Court considers clause in a Non-Disclosure Agreement

Awbury Technical Solutions v Karson Management: Clauses in Non-Disclosure Agreements

The parties to this dispute are both companies which structure insured financing deals (where the financing company limits its risk of loss through a (re)insurance policy).  A reinsurer with whom the claimant did business put the claimant in touch with the defendant as a potential funder for a certain transaction. The claimant then entered into a Non-Disclosure Agreement ("NDA") with the defendant and subsequently sent it a "Concept Summary", which included a provision that the information contained in it should be treated as confidential information. The claimant now alleges that the defendant is planning to use the confidential material contained in the Concept Summary for its own purposes (ie sharing it with reinsurers), and in breach of the NDA. The claimant sought an interim injunction from the English court.

Butcher J considered the following issues raised in this case:

1) Did the application for an injunction contravene section 12 of the Human Rights Act 1998, which applies if the grant of relief by the court "might affect the exercise of the Convention right to freedom of expression"? It was submitted that section 12 applies because the claimant was seeking to prevent publication by the defendant of confidential information (and publication in this context was said to mean communication to some person other than the claimant). This was a novel argument and the judge accepted that section 12 can apply in a commercial context.

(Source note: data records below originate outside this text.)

-- ==== Sys2Proof/Machine/Place.lean ====
section
/-! DEFINITION. A program placed where the next step fetches: a running launch of one group on one core, with its code in memory and the
translation of its page. It stands for a kernel image that the host loads and launches. -/
namespace Sys2Proof.Machine

/-- The first number above every key of a map. -/
def freshKey {α : Type} (m : AMap α) : Nat := m.foldl (fun n e => max n (e.1 + 1)) 0

/-- A device location for the code page whose bus address is not a host register. -/
def placeLoc (s : State) : Nat := if s.io.bar0 < s.io.bar2 + 2 ^ 24 ∧ s.io.bar2 < s.io.bar0 + 2 ^ 23 then 2 ^ 25 else 2 ^ 21

/-- The launch of a kernel that has both bodies at virtual address 0. -/
def placeLaunch : Launch where
  addr := 0; hasL := true; hasD := true; spill := false; scratch := 4096; pool := 65536; lbase := 0; dsbase := 0; dlbase := 0; htab := 4096
  llen := 12; dslen := 12; dllen := 1; hcount := 0; allots := [768, 0, 0, 0]; serials := []
  rows := [⟨65536, false, 0, [1, 0, 0, 0], [(0, 0, 0)]⟩]

/-- One split of 32 lanes at PC 0; a V-word of the D-encoding stands in its lane queue. -/
def placeSplit : Split := { Split.init with mask := 0xFFFFFFFF }

/-- The machine with an instruction's bytes where the next step fetches; the host link, over which the launch came, is up. -/
def placeWord (s : State) (bytes : List Byte) (isL : Bool) : State :=
  let tid := freshKey s.teams
  let core := if isL then 0 else 1
  let page : PageMap := ⟨0, 21, s.io.bar2 + placeLoc s, true, true⟩
  let x := s.ctx 0
  let s1 := s.wrCells (cellsOf (placeLoc s) bytes)
  let s2 := s1.setCtx 0 { x with slots := mset LSlot.init x.slots 0 { LSlot.init with state := 2, ok := true, blk := some placeLaunch } }
  let s3 := s2.setCore core { s2.core core with tlb := ⟨0, page, 0⟩ :: (s2.core core).tlb }
  let s4 := s3.setTeam tid { Team.init with core := core, isL := isL, size := 1, bytes := 4096, gone := false }
  let g : Group := { Group.init with team := tid, allot := 768, splits := [placeSplit],
                                     s := [(2, 0xE00000), (3, 4096), (4, 1)] }
  { s4.setGrp (handle tid 0) g with agenda := [.issue core 0], io := { s.io with linkDown := false } }

end Sys2Proof.Machine
end

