-- ==== Sys2Proof/Machine/Keccak.lean ====
section
/-! DEFINITION. SHAKE256, by which firmware is measured (R435) and the measurement registers are extended (R436). The manual names the function
and does not define it: this is the one of FIPS 202 (PRESUMED, log 88). -/
namespace Sys2Proof.Machine

/-- The state of Keccak: 25 lanes, lane x + 5 y at place x + 5 y. -/
abbrev Lanes := List (BitVec 64)
/-- A lane of the state. -/
def kLane (a : Lanes) (x y : Nat) : BitVec 64 := nthD 0 a (x % 5 + 5 * (y % 5))
/-- The state whose lane (x, y) is f x y. -/
def mkLanes (f : Nat → Nat → BitVec 64) : Lanes := (List.range 25).map fun k => f (k % 5) (k / 5)

/-- Theta: each lane takes the parities of two columns. -/
def kTheta (a : Lanes) : Lanes :=
  let par := (List.range 5).map fun x => (List.range 5).foldl (fun p y => p ^^^ kLane a x y) 0
  let mix := (List.range 5).map fun x => nthD 0 par ((x + 4) % 5) ^^^ (nthD 0 par ((x + 1) % 5)).rotateLeft 1
  mkLanes fun x y => kLane a x y ^^^ nthD 0 mix x

/-- By how much rho turns each lane. -/
def kTurns : List Nat := [0, 1, 62, 28, 27, 36, 44, 6, 55, 20, 3, 10, 43, 25, 39, 41, 45, 15, 21, 8, 18, 2, 61, 56, 14]
/-- Rho and pi: lane (x, y) takes lane (x + 3 y, x), turned. -/
def kRhoPi (a : Lanes) : Lanes := mkLanes fun x y =>
  let u := (x + 3 * y) % 5
  (kLane a u x).rotateLeft (nthD 0 kTurns (u + 5 * x))
/-- Chi: each lane takes the two beside it in its row. -/
def kChi (a : Lanes) : Lanes := mkLanes fun x y => kLane a x y ^^^ (~~~kLane a (x + 1) y &&& kLane a (x + 2) y)

/-- The bits of the round constants: a shift register of eight bits with the polynomial x^8 + x^6 + x^5 + x^4 + 1. -/
def kShift (r : Nat) : Nat := if r < 128 then 2 * r else (2 * r - 256) ^^^ 0x71
/-- The register after so many steps. -/
def kReg : Nat → Nat
  | 0 => 1
  | n + 1 => kShift (kReg n)
/-- The constant of a round. -/
def kConst (round : Nat) : BitVec 64 :=
  (List.range 7).foldl (fun c j => if kReg (j + 7 * round) % 2 = 1 then c ||| (1 <<< (2 ^ j - 1)) else c) 0
/-- Iota: lane (0, 0) takes the round's constant. -/
def kIota (round : Nat) (a : Lanes) : Lanes := match a with
  | [] => []
  | w :: ws => (w ^^^ kConst round) :: ws

/-- The permutation: 24 rounds. -/
def keccakF (a : Lanes) : Lanes := (List.range 24).foldl (fun a r => kIota r (kChi (kRhoPi (kTheta a)))) a

/-- Bytes that one permutation takes in or gives. -/
def shakeRate : Nat := 136
/-- A block added to the state. -/
def kAbsorb (a : Lanes) (b : List Byte) : Lanes :=
  keccakF ((List.range 25).map fun k => nthD 0 a k ^^^ BitVec.ofNat 64 (ofBytes ((b.drop (8 * k)).take 8)))
/-- A message as blocks: the bits 1111 after it, then 1, zeros and 1 up to a whole number of blocks. -/
def shakePad (m : List Byte) : List Byte :=
  let k := shakeRate - m.length % shakeRate
  m ++ (if k = 1 then [0x9F] else 0x1F :: List.replicate (k - 2) 0 ++ [0x80])
/-- So many blocks taken in. -/
def kAbsorbAll : Nat → Lanes → List Byte → Lanes
  | 0, a, _ => a
  | n + 1, a, m => kAbsorbAll n (kAbsorb a (m.take shakeRate)) (m.drop shakeRate)
/-- So many blocks given. -/
def kSqueeze : Nat → Lanes → List Byte
  | 0, _ => []
  | n + 1, a => (a.flatMap fun w => toBytes 8 w.toNat).take shakeRate ++ kSqueeze n (keccakF a)
/-- SHAKE256 of a message, to n bytes. -/
def shake256 (m : List Byte) (n : Nat) : List Byte :=
  let p := shakePad m
  (kSqueeze (n / shakeRate + 1) (kAbsorbAll (p.length / shakeRate) (List.replicate 25 0) p)).take n

end Sys2Proof.Machine
end

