-- ==== Sys2Proof/Machine/Save.lean ====
section
/-! DEFINITION. Saves and resumes: of a team (R231, R258, R291, R413 to R417, R420) and of a context (R418 to R421). -/
namespace Sys2Proof.Machine

/-! Saving a team. -/

/-- What a plan to save or resume comes to. -/
inductive Plan (α : Type) where
  | ok (x : α)
  | wait (s : State)
  | bad (gh code detail addr : Nat)
  deriving DecidableEq, Repr

/-- A group that a save takes: its handle, its state in the record, its values, and whether one is poisoned. -/
structure SaveG where
  gh    : Nat
  g     : Group
  vals  : List PVal
  pois  : Bool
  quiet : Bool                -- at hinges marked quiet (R351)
  deriving DecidableEq, Repr

/-- The unreleased groups of a team. -/
def liveHandles (s : State) (tid : Nat) : List Nat := (handles tid (s.team tid)).filter fun gh => s.groups.any fun e => e.1 == gh

/-- Everything of a group that its record cannot hold is finished (R291, R334, R415): commands, pushes, side-log entries, peer accesses,
accesses still to be performed, and results that do not wait in ldfe; mq says whether matrix commands count. -/
def leaves (s : State) (gh : Nat) (mq : Bool) : Bool :=
  let g := s.grp gh
  let c := s.core (s.team g.team).core
  g.pushes.isEmpty && (c.cq.all fun q => q.gh != gh) && (c.slog.all fun e => e.gh != gh) && (s.io.peerOut.all fun p => p.gh != gh) &&
  !lateWords s gh && (!mq || (g.pend.all (·.wait) && c.mq.all fun q => q.gh != gh))

/-- No memory word of the group goes on: each that has lanes left is held by their faults (R322, R415, R452). -/
def wordsHeld (s : State) (g : Group) : Bool :=
  let t := s.team g.team
  g.splits.all fun p => p.mem.all fun m => m.rest.all fun l => !m.sp && xlate s t.ctx t.core (m.va l) m.wr == .unmapped
/-- The group can be taken: at a hinge with every result written, or hard-stopped with every instruction complete that can be (R415). -/
def groupTakes (s : State) (gh : Nat) (mq : Bool) : Bool :=
  let g := s.grp gh
  !g.retired && leaves s gh mq && (if g.stopped then wordsHeld s g else atHingeAll s g && (!mq || g.pend.isEmpty))
/-- The team can be saved. -/
def teamTakes (s : State) (tid : Nat) (mq : Bool) : Bool :=
  let t := s.team tid
  !t.gone && !t.saved && !t.moving && !(liveHandles s tid).isEmpty && (liveHandles s tid).all fun gh => groupTakes s gh mq

/-- A split in a portable record (R417): its hinge, stopped before the word or arrived at it. -/
def savedSplit (p : Split) (r : HRow) (pc : Nat) : Split :=
  let h : Hold := match p.hold with
    | .bar 18 _ | .take _ _ _ => .bar 18 0
    | h => h
  { Split.init with mask := p.mask, pc := pc, hinge := r.id, hold := h, first := false }

/-- The id that a hinge word gives (R405, R408). -/
def hingeId : Option Instr → Option Nat
  | some (.hinge i) => some i
  | _ => none
/-- The splits of a group at their hinges, with the maps (R402, R408). -/
def planSplits (s : State) (gh : Nat) (t : Team) (l : Launch) (allot : Nat) : List Split → Plan (List (Split × HRow × List MapEnt))
  | [] => .ok []
  | p :: ps =>
    let pc := (takeHinge s t l p).getD p.pc
    match wordAt s t.ctx t.core (whoTeam t) l t.isL pc with
    | .inr s1 => .wait s1
    | .inl w =>
    match hingeAt s t l pc with
    | .none => .bad gh HINGE_MAP 0 ((hingeId w).getD 0xFFFF)
    | .bad a b d => .bad gh a b d
    | .wait s1 => .wait s1
    | .row r =>
      if (hingeId w).any (· != r.id) then .bad gh HINGE_MAP 0 ((hingeId w).getD 0xFFFF)
      else
      match readMap s t.ctx t.core (whoTeam t) l r allot with
      | .wait s1 => .wait s1
      | .bad a b d => .bad gh a b d
      | .ok es =>
        match planSplits s gh t l allot ps with
        | .ok xs => .ok ((savedSplit p r pc, r, es) :: xs)
        | x => x

/-- A group saved at hinges marked quiet passes a quiescent point as it is saved (R351). -/
def savedPass (n : Nat) (quiet : Bool) (g : Group) : Group := if quiet then Group.pass n 0xFFFFFFFF g else g
/-- A group's state in a portable record: no registers, splits at hinges. -/
def portGroup (g : Group) (ps : List Split) : Group :=
  { g with v := [], s := [], q := [], tags := [], pend := [], vpois := [], frame := none, splits := ps, defer := [], spills := 0, stopped := false, isNative := false }

/-- The splits of a group in a native record stand at hinges marked quiet (R351), or their rows are still being read. -/
def quietSplits (s : State) (t : Team) (l : Launch) : List Split → Bool ⊕ State
  | [] => .inl true
  | p :: ps =>
    match hingeAt s t l ((takeHinge s t l p).getD p.pc) with
    | .wait s1 => .inr s1
    | .row r => if r.quiet then quietSplits s t l ps else .inl false
    | _ => .inl false
/-- A group of a native record is at hinges marked quiet. -/
def quietGroup (s : State) (t : Team) (l : Launch) (g : Group) : Bool ⊕ State :=
  if g.stopped || !atHingeAll s g then .inl false else quietSplits s t l g.splits

/-- The groups of a team as the record takes them. -/
def planGroups (s : State) (t : Team) (l : Launch) (isNative : Bool) : List Nat → Plan (List SaveG)
  | [] => .ok []
  | gh :: ghs =>
    let g := s.grp gh
    let rest := planGroups s t l isNative ghs
    if isNative then
      match quietGroup s t l g, rest with
      | .inr s1, _ => .wait s1
      | .inl q, .ok xs => .ok (⟨gh, savedPass s.seq q { g with stopped := false, isNative := false }, [], !g.vpois.isEmpty, q⟩ :: xs)
      | _, x => x
    else
      match planSplits s gh t l g.allot g.splits with
      | .wait s1 => .wait s1
      | .bad h a b d => .bad h a b d
      | .ok ps =>
        match rest with
        | .ok xs =>
          let ms : LaneMaps := ps.map fun x => (x.1.mask, x.2.2)
          let q := ps.all fun x => x.2.1.quiet
          .ok (⟨gh, savedPass s.seq q (portGroup g (ps.map (·.1))), takeVals g t.isL ms, ms.any fun m => poisVals g t.isL m.2, q⟩ :: xs)
        | x => x

/-- A team's groups and whether the record is native. -/
def planTeam (s : State) (tid : Nat) : Plan (Bool × List SaveG) :=
  let t := s.team tid
  match teamLaunch s t with
  | none => .bad (handle tid 0) HINGE_MAP 0 0xFFFF
  | some l =>
    let nat := (liveHandles s tid).any fun gh => (s.grp gh).isNative
    match planGroups s t l nat (liveHandles s tid) with
    | .ok xs => .ok (nat, xs)
    | .wait s1 => .wait s1
    | .bad h a b d => .bad h a b d

/-- The team's groups, scratchpad and tiles leave the core for a record (R394, R417, R460). -/
def takeTeam (s : State) (tid : Nat) (nat : Bool) (gs : List SaveG) : State :=
  let t := s.team tid
  let k := s.core t.core
  let mine (w : Waiter) : Bool := w.gh / 32 == tid
  let sv : Saved :=
    { team := { t with saved := true, preempt := false }, tid := tid, groups := gs.map fun x => (x.gh, x.g), isNative := nat,
      quiet := (gs.filter (·.quiet)).map (·.gh)
      sp := spPart k.sp 1 t.off t.bytes, full := spPart k.full 16 t.off t.bytes, spois := spPart k.spois 16 t.off t.bytes
      waits := s.cores.flatMap fun c => c.2.waits.filter mine
      vals := gs.map (·.vals), bad := (gs.filter (·.pois)).map (·.gh), areaRec := false
      pois := if (gs.any (·.pois)) || !(spPart k.spois 16 t.off t.bytes).isEmpty || !t.tpois.isEmpty then some 0 else none }
  let s1 := gs.foldl (fun s x => dropLatch s x.gh t.core (s.grp x.gh).part) (endTries s t.ctx t.core (whoTeam t))
  let s2 := { s1 with groups := s1.groups.filter fun e => e.1 / 32 != tid
                      cores := s1.cores.map fun (e : Nat × CoreSt) => (e.1, { e.2 with waits := e.2.waits.filter fun w => !mine w }) }
  let s3 := s2.setTeam tid { t with saved := true, preempt := false }
  let x := s3.ctx t.ctx
  traceRec (s3.setCtx t.ctx { x with saves := x.saves ++ [sv] }) (dieOf t.core) t.core t.ctx 6 t.reg.toNat (bbit nat 0)

/-- The teams that are saved together (R231). -/
def saveSet (s : State) (tid : Nat) : List Nat := match (s.team tid).pair with
  | some u => [tid, u]
  | none => [tid]
/-- Every plan of a list of teams. -/
def planTeams (s : State) : List Nat → Plan (List (Nat × Bool × List SaveG))
  | [] => .ok []
  | t :: ts =>
    match planTeam s t with
    | .wait s1 => .wait s1
    | .bad h a b d => .bad h a b d
    | .ok x =>
      match planTeams s ts with
      | .ok xs => .ok ((t, x) :: xs)
      | r => r
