/-! Pool items. -/

/-- The items of a bin, of all its banks (R368). -/
def Bin.items (b : Bin) : List (BitVec 512) := b.banks.flatMap fun e => e.2.map (·.item)
/-- A bin's banks are in their canonical form: eight at most, each listed once where it is not empty. -/
def Bin.wf (b : Bin) : Prop := mwf [] b.banks = true ∧ ∀ x ∈ b.banks, x.1 < 8
/-- An item has the fields of a header in the layout of R395, and this payload (R45). -/
def HasFields (i : BitVec 512) (hd : Word64) (p : Nat → Word64) : Prop :=
  itemEntry i = fld hd 35 32 ∧ itemBits i 15 4 = fld hd 47 36 ∧ itemKey i = fld hd 31 0 ∧ ∀ j, j < 7 → itemP i j = p j
/-- Items have been made (R50): those whose bins have room are on their way to them; one whose bin is full is left with the split, which holds it
until there is room. -/
def ItemsPlaced (s t : State) (full : Nat → Bool) (is : List (BitVec 512)) : Prop :=
  t.sp.items = is.filter (fun i => full (itemEntry i)) ∧ (∀ c, c ≠ s.ct.core → t.core c = s.core c) ∧
  t.core s.ct.core = { s.cc with flying := s.cc.flying ++ is.filter fun i => !full (itemEntry i) }


/-! Values. -/

/-- An interval contains a number. -/
def Ivl.has (i : Ivl) (v : Q) : Prop := match i with
  | .mk lo hi => xLe lo (.fin v) = true ∧ xLe (.fin v) hi = true
  | _ => False
/-- Its finite bounds are fractions. -/
def Ivl.ok (i : Ivl) : Prop := match i with
  | .mk (.fin a) (.fin b) => 0 < a.d ∧ 0 < b.d
  | .mk (.fin a) _ => 0 < a.d
  | .mk _ (.fin b) => 0 < b.d
  | _ => True
/-- A source value of cvt is, or contains, a number (R208). -/
def CVal.is (v : CVal) (q : Q) : Prop := match v with
  | .int z => q = qInt z
  | .pt f (.fin neg k) => f ∈ [fp16, bf16, fp32, fp64, e4m3, e5m2] ∧ k ≤ f.top ∧ q = fpVal f neg k
  | .mk8 b => b < 256 ∧ mk8Val b = some q
  | .ivl i => i.ok ∧ 0 < q.d ∧ i.has q
  | _ => False
/-- A 32-bit or 64-bit integer format of cvt (R208). -/
def cvtInt (f : Nat) : Ty := match f with
  | 0 => .i32
  | 1 => .n32
  | 2 => .i64
  | _ => .n64
/-- The interval that a converted slot denotes (R133, R208). -/
def convertedIvl (df : Nat) (r : Nat × Nat × Bool × Bool) : Ivl := match df with
  | 6 => x32Read (BitVec.ofNat 64 r.1)
  | 7 => ivlBits fp64 r.1 r.2.1
  | 8 => ivlBits bf16 (r.1 % 2 ^ 16) (r.1 / 2 ^ 16)
  | _ => ivlBits fp16 (r.1 % 2 ^ 16) (r.1 / 2 ^ 16)
/-- A split waits in a word that is a quiescent state (R351). -/
def waitsQuiet : Hold → Bool
  | .take _ _ _ | .gwait _ _ | .groom _ _ _ => true
  | _ => false


/-! V-words. -/

/-- A V-word with one vector result per lane, from these operands. -/
def OneResult (s : State) (h : VH) (d : Nat) (ops : List Opnd) (f : Nat → Word64) (o : Out) : Prop :=
  VecWord s h d (ops.flatMap (opRegs false)) (ops.flatMap (opLatches false)) f o

/-- Register d, and for .x64 its odd neighbour, hold f in each active lane, unless N is set; every other element is as before (R61, R62, R83). -/
def WritesPair (s t : State) (h : VH) (act : Word32) (ty : Ty) (d : Nat) (f : Nat → Word64 × Word64) : Prop :=
  ∀ r l, l < 32 → t.cg.velem r l =
    if inMask act l = true ∧ h.n = false ∧ r = d then (f l).1
    else if inMask act l = true ∧ h.n = false ∧ ty = .x64 ∧ r = d + 1 then (f l).2
    else s.cg.velem r l

/-- A lane's status word once LATCH_LOST has been set where a latch read had lost its value (R66, R69). -/
def latchStatus (s : State) (lat : List Nat) (l : Nat) : Word32 :=
  if lat.any (latchLost s) = true then s.cg.st l ||| (1#32 <<< bLATCH_LOST) else s.cg.st l

/-- The status words of the active lanes become f of what they were; no other changes. -/
def StatusBy (s t : State) (act : Word32) (lat : List Nat) (f : Nat → Word32 → Word32) : Prop :=
  ∀ l, l < 32 → t.cg.st l = if inMask act l = true then f l (latchStatus s lat l) else s.cg.st l

/-- What a V-word does whose results are a register, or a pair for .x64, and status bits. -/
def PairWord (s : State) (h : VH) (ty : Ty) (d : Nat) (regs lat : List Nat) (f : Nat → Word64 × Word64) (st : Nat → Word32 → Word32) (o : Out) : Prop :=
  Ready s (active s h) (regs ++ latchRegs s lat) →
    ∃ t, o = .next t ∧ WritesPair s t h (active s h) ty d f ∧ StatusBy s t (active s h) lat st ∧ OnlyVecs s.cg t.cg ∧ OnlyVector s t

/-- What a V-word does whose result is a predicate element in each active lane (R64, R198), and status bits. -/
def PredWord (s : State) (h : VH) (p : Nat) (regs lat : List Nat) (f : Nat → Tri) (st : Nat → Word32 → Word32) (o : Out) : Prop :=
  Ready s (active s h) (regs ++ latchRegs s lat) →
    ∃ t, o = .next t ∧ (∀ r l, l < 32 → t.cg.qelem r l = if inMask (active s h) l = true ∧ r = p then f l else s.cg.qelem r l) ∧
      StatusBy s t (active s h) lat st ∧ OnlyPreds s.cg t.cg ∧ OnlyGroup s t

/-- Sticky bits ored into a status word. -/
def orBit (c : Bool) (b : Nat) (x : Word32) : Word32 := if c then x ||| (1#32 <<< b) else x
/-- A status word with DECO lowered to the least of its own and these decorations (R69). -/
def lowered (x : Word32) (ds : List Nat) : Word32 := (x &&& ~~~3#32) ||| BitVec.ofNat 32 (ds.foldl min (x.toNat % 4))

/-- What a word does that offends in these lanes with the trap enabled (R164): it has its whole effect w, and then takes INTERVAL_NAI with their
mask. -/
def NaiTrap (s : State) (act : Word32) (bad regs lat : List Nat) (w : State → Prop) (o : Out) : Prop :=
  trapNai s = true → bad ≠ [] → Ready s act (regs ++ latchRegs s lat) →
    ∃ t, o = (takeTrap t INTERVAL_NAI (maskOf bad) 0 s.cur.pcA s.cur.pcB).out ∧ w t

/-- The effect of a V-word with a register or a pair as its result, and status bits. -/
def PairEffect (s : State) (h : VH) (ty : Ty) (d : Nat) (lat : List Nat) (f : Nat → Word64 × Word64) (st : Nat → Word32 → Word32) (t : State) : Prop :=
  WritesPair s t h (active s h) ty d f ∧ StatusBy s t (active s h) lat st ∧ OnlyVecs s.cg t.cg ∧ OnlyVector s t

/-- What an interval word does (R183): its results, DECO lowered and NAI set as the results say, and the trap where it is enabled and a lane
offends. -/
def IvlWord (s : State) (h : VH) (ty : Ty) (d : Nat) (ops : List Opnd) (y : Nat → Nat → Ivl × Nat × Bool) (o : Out) : Prop :=
  let ys (l : Nat) := (List.range (ivlCount ty)).map (y l)
  let regs := ops.flatMap (opRegs (ty == .x64))
  let lat := ops.flatMap (opLatches (ty == .x64))
  let bad := (lanesOf (active s h)).filter fun l => (ys l).any fun r => r.2.2
  let f (l : Nat) : Word64 × Word64 := ivlElems ty ((ys l).map fun r => r.1)
  let st (l : Nat) (x : Word32) : Word32 := orBit ((ys l).any fun r => r.2.2) bNAI (lowered x ((ys l).map fun r => r.2.1))
  (trapNai s = false ∨ bad = [] → PairWord s h ty d regs lat f st o) ∧ NaiTrap s (active s h) bad regs lat (PairEffect s h ty d lat f st) o

/-- The writes of a counted word's vector result: the lanes for which it has a value, unless N is set; the odd register's after the even one's for
.x64 (R62, R83, R94). -/
def vecWrites (h : VH) (act : Word32) (ty : Ty) (d : Nat) (val : Nat → Option (Word64 × Word64)) : List PW :=
  let one (r : Nat) (f : Word64 × Word64 → Word64) : List PW := (lanesOf act).filterMap fun l => (val l).map fun x => ⟨0, r * 32 + l, f x, false⟩
  if h.n then [] else one d Prod.fst ++ if ty = .x64 then one (d + 1) Prod.snd else []

/-- What a counted word with a vector result does (R94, R100): in the L-encoding its writes are pending under its counter, with the order
number of its issue, and the registers are as before; in the D-encoding they are made. st: what becomes of the status words. -/
def CountedVec (s : State) (h : VH) (cls : Nat) (ty : Ty) (d : Nat) (regs lat : List Nat) (val : Nat → Option (Word64 × Word64))
    (st : Nat → Word32 → Word32) (o : Out) : Prop :=
  Ready s (active s h) (regs ++ latchRegs s lat) → roomCounter s cls = true → (s.isL = false → h.n = false) →
    ∃ t, o = .next t ∧ StatusBy s t (active s h) lat st ∧
      (s.isL = true → t = { s with seq := s.seq + 1, groups := t.groups, cores := t.cores } ∧
        t.cg = { s.cg with pend := s.cg.pend ++ [⟨cls, s.seq, false, vecWrites h (active s h) ty d val⟩], tags := t.cg.tags, status := t.cg.status } ∧
        (∀ c, t.core c = { s.core c with latch := (t.core c).latch }) ∧ ∀ i, i ≠ s.cur.gh → t.grp i = s.grp i) ∧
      (s.isL = false → OnlyGroup s t ∧ OnlyVecs s.cg t.cg ∧
        ∀ r l, l < 32 → t.cg.velem r l =
          if inMask (active s h) l = false then s.cg.velem r l
          else if r = d then ((val l).map Prod.fst).getD (s.cg.velem r l)
          else if ty = .x64 ∧ r = d + 1 then ((val l).map Prod.snd).getD (s.cg.velem r l)
          else s.cg.velem r l)

/-- What a counted word does whose writes are to scalar registers or predicates. -/
def CountedWrites (s : State) (h : VH) (cls : Nat) (regs lat : List Nat) (ws : List PW) (st : Nat → Word32 → Word32) (o : Out) : Prop :=
  Ready s (active s h) (regs ++ latchRegs s lat) → roomCounter s cls = true →
    ∃ t, o = .next t ∧ OnlyGroup s t ∧ StatusBy s t (active s h) lat st ∧
      (s.isL = true → t.seq = s.seq + 1 ∧ t.cg = { s.cg with pend := s.cg.pend ++ [⟨cls, s.seq, false, ws⟩], status := t.cg.status }) ∧
      (s.isL = false → t.seq = s.seq ∧
        t.cg = { ws.foldl (fun g w => if w.kind = 1 then g.wS w.key w.val else g.wQ (w.key / 32) (w.key % 32) w.val.toNat) s.cg with status := t.cg.status })

/-- The status words stay as they are. -/
def keepStatus (_ : Nat) (x : Word32) : Word32 := x

/-! Engines and memory. -/

/-- The result of a memory word with a vector result, whose counter rose at its issue: pending in the L-encoding, made in the D-encoding (R94,
R100). -/
def GivesVec (s t : State) (h : VH) (cls : Nat) (ty : Ty) (d : Nat) (act : Word32) (val : Nat → Word64 × Word64) : Prop :=
  (s.isL = true → t.seq = s.seq ∧ t.cg.v = s.cg.v ∧ t.cg.pend = s.cg.pend ++ [⟨cls, s.seq, false, vecWrites h act ty d fun l => some (val l)⟩]) ∧
  (s.isL = false → t.seq = s.seq ∧ ∀ r l, l < 32 → t.cg.velem r l =
    if inMask act l = false then s.cg.velem r l else if r = d then (val l).1 else if ty = .x64 ∧ r = d + 1 then (val l).2 else s.cg.velem r l)
/-- What a load does that finds all its lanes' data at hand (R94, R100): its result, NAI where the data say so, and nothing else but the latches; b
is the state with what an acquire does.
-/
def LoadsVec (s b : State) (h : VH) (ty : Ty) (d : Nat) (regs lat : List Nat) (val : Nat → Word64 × Word64) (st : Nat → Word32 → Word32) (o : Out) : Prop :=
  Ready s (active s h) (regs ++ latchRegs s lat) → roomCounter s 0 = true → (s.isL = false → h.n = false) →
    ∃ t, o = .next t ∧ GivesVec s t h 0 ty d (active s h) val ∧
      t.cg = { s.cg with v := t.cg.v, pend := t.cg.pend, vpois := t.cg.vpois, tags := t.cg.tags, status := t.cg.status } ∧
      StatusBy s t (active s h) lat st ∧ OnlyVector b t
/-- The registers, predicates and status of the executing group that a memory word leaves alone. -/
def KeepsGroup (s t : State) : Prop :=
  t.cg = { s.cg with v := t.cg.v, pend := t.cg.pend, vpois := t.cg.vpois, tags := t.cg.tags, status := t.cg.status, splits := t.cg.splits,
                     tx := t.cg.tx, pushes := t.cg.pushes, frel := t.cg.frel, s := t.cg.s }
/-- The word has not been tried before, no lane of its split is in a transaction, and no counted instruction has its order number. -/
def FreshWord (s : State) : Prop :=
  s.sp.mem = none ∧ s.sp.pmask = 0 ∧ NoTx s ∧ SplitHere s ∧ s.sp.mask ≠ 0 ∧ ∀ p ∈ s.cg.pend, p.id ≠ s.seq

However, he rejected the argument that the defendant's freedom of expression was involved here: "where the communication is one that is made only for the purposes of furthering the financial interests of the communicator, the communication is made only to a very limited range of other individuals whose interest in it is simply to further their financial interests, and where there is no question of the information which is imparted being of a journalistic, literary or artistic nature I consider that it will not, some extraordinary feature apart, involve the right to freedom of expression".

2) What was the effect of the following clause in the NDA: "Clause 7: Remedies. The parties agree that any breach or threatened breach of this Agreement by a Recipient would cause not only financial harm, but irreparable harm to the Discloser; that money damages will not provide an adequate remedy. In the event of a breach or threatened breach of this Agreement by a Recipient, the Discloser shall, in addition to any other rights and remedies it may have, be entitled to an injunction (without the necessity of posting any bond or surety) restraining the Recipient from disclosing or using, in whole or in part, any Confidential Information."?

Butcher reviewed caselaw from other jurisdictions before concluding as follows:

(a) The clause did not have any significant relevance to the issue of what has to be established as to the likelihood of a breach occurring for the purpose of the grant of an interim injunction (ie whether it has to be established that (i) there is a serious issue to be tried as to whether there may be a breach, or (ii) that a breach is more likely than not to occur); and

(b) It is not determinative that the parties have agreed that damages would not be an adequate remedy (although this may provide some evidence that they would not be). It is for the court to ultimately decide, though;

(c) It is also not binding that the clause provides that the Discloser "shall be entitled to an injunction". Again, that is an issue for the court to decide, although it is a factor which the court can take into account.

On the facts, the judge decided that the interim injunction should be granted.